▶ **Stored entries**
────

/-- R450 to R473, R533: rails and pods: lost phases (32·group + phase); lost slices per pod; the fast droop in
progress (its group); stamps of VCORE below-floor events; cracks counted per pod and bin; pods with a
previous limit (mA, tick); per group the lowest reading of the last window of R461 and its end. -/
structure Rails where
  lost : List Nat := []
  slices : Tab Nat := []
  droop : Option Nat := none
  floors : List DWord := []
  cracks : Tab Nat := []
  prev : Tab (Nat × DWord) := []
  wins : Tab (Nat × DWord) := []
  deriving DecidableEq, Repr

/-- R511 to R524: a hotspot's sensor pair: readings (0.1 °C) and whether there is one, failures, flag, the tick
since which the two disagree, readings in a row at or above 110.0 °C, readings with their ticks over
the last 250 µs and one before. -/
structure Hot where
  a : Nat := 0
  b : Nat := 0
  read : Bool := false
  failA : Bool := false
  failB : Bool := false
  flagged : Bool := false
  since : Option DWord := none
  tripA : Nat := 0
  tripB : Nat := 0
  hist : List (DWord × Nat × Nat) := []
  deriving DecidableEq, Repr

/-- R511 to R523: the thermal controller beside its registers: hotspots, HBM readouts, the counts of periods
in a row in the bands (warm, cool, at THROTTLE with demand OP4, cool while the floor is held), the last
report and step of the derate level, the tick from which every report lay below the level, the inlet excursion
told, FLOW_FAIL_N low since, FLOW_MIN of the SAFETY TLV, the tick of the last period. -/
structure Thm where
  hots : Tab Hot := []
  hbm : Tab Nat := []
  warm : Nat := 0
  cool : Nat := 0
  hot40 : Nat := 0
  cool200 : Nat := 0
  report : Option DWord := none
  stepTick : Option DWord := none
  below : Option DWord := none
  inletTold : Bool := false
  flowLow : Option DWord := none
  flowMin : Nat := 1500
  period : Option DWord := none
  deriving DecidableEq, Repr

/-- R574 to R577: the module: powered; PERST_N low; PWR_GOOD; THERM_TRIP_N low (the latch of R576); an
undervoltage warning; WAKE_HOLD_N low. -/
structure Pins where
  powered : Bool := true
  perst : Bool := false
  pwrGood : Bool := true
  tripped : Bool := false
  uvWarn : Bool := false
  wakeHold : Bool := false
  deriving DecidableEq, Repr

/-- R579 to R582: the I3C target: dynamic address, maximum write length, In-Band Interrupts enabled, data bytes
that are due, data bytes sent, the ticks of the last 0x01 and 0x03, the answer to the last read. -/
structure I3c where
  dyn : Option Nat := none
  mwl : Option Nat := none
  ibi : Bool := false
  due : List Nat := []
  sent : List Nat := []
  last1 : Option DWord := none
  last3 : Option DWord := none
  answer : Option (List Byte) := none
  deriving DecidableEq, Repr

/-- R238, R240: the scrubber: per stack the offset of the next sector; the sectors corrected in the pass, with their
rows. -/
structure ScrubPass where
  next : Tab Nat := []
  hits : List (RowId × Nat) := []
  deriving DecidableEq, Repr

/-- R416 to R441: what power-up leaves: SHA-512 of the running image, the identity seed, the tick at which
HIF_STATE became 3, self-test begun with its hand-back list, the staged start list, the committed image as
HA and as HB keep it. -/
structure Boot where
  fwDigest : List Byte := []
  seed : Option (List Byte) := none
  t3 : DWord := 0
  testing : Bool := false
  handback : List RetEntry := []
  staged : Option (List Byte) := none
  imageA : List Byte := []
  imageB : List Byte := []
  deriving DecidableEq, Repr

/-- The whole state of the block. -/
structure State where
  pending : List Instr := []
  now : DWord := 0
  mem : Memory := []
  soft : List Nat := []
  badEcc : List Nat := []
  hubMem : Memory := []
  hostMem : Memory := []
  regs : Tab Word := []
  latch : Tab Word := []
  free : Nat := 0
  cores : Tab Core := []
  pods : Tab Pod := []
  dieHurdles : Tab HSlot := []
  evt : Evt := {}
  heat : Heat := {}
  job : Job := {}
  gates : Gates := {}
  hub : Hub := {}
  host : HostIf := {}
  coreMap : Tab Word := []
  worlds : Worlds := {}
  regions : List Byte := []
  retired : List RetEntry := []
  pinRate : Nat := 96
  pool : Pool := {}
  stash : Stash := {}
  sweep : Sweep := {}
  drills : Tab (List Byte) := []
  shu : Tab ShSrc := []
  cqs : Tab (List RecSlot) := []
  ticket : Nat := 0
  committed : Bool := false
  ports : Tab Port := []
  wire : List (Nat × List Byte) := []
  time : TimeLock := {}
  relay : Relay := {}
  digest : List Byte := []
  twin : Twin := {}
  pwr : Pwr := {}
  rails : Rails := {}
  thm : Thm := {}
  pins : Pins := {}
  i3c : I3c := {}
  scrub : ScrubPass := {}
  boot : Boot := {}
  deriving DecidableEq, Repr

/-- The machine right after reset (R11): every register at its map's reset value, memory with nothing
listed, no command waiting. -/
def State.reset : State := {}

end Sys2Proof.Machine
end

────

▶ **To do**
The first line of the entries, the line with "inletTold : Bool := false", and every line between them should be retyped exactly, and nothing else.

▶ **Solution**
/-- R450 to R473, R533: rails and pods: lost phases (32·group + phase); lost slices per pod; the fast droop in
progress (its group); stamps of VCORE below-floor events; cracks counted per pod and bin; pods with a
previous limit (mA, tick); per group the lowest reading of the last window of R461 and its end. -/
structure Rails where
  lost : List Nat := []
  slices : Tab Nat := []
  droop : Option Nat := none
  floors : List DWord := []
  cracks : Tab Nat := []
  prev : Tab (Nat × DWord) := []
  wins : Tab (Nat × DWord) := []
  deriving DecidableEq, Repr

/-- R511 to R524: a hotspot's sensor pair: readings (0.1 °C) and whether there is one, failures, flag, the tick
since which the two disagree, readings in a row at or above 110.0 °C, readings with their ticks over
the last 250 µs and one before. -/
structure Hot where
  a : Nat := 0
  b : Nat := 0
  read : Bool := false
  failA : Bool := false
  failB : Bool := false
  flagged : Bool := false
  since : Option DWord := none
  tripA : Nat := 0
  tripB : Nat := 0
  hist : List (DWord × Nat × Nat) := []
  deriving DecidableEq, Repr

/-- R511 to R523: the thermal controller beside its registers: hotspots, HBM readouts, the counts of periods
in a row in the bands (warm, cool, at THROTTLE with demand OP4, cool while the floor is held), the last
report and step of the derate level, the tick from which every report lay below the level, the inlet excursion
told, FLOW_FAIL_N low since, FLOW_MIN of the SAFETY TLV, the tick of the last period. -/
structure Thm where
  hots : Tab Hot := []
  hbm : Tab Nat := []
  warm : Nat := 0
  cool : Nat := 0
  hot40 : Nat := 0
  cool200 : Nat := 0
  report : Option DWord := none
  stepTick : Option DWord := none
  below : Option DWord := none
  inletTold : Bool := false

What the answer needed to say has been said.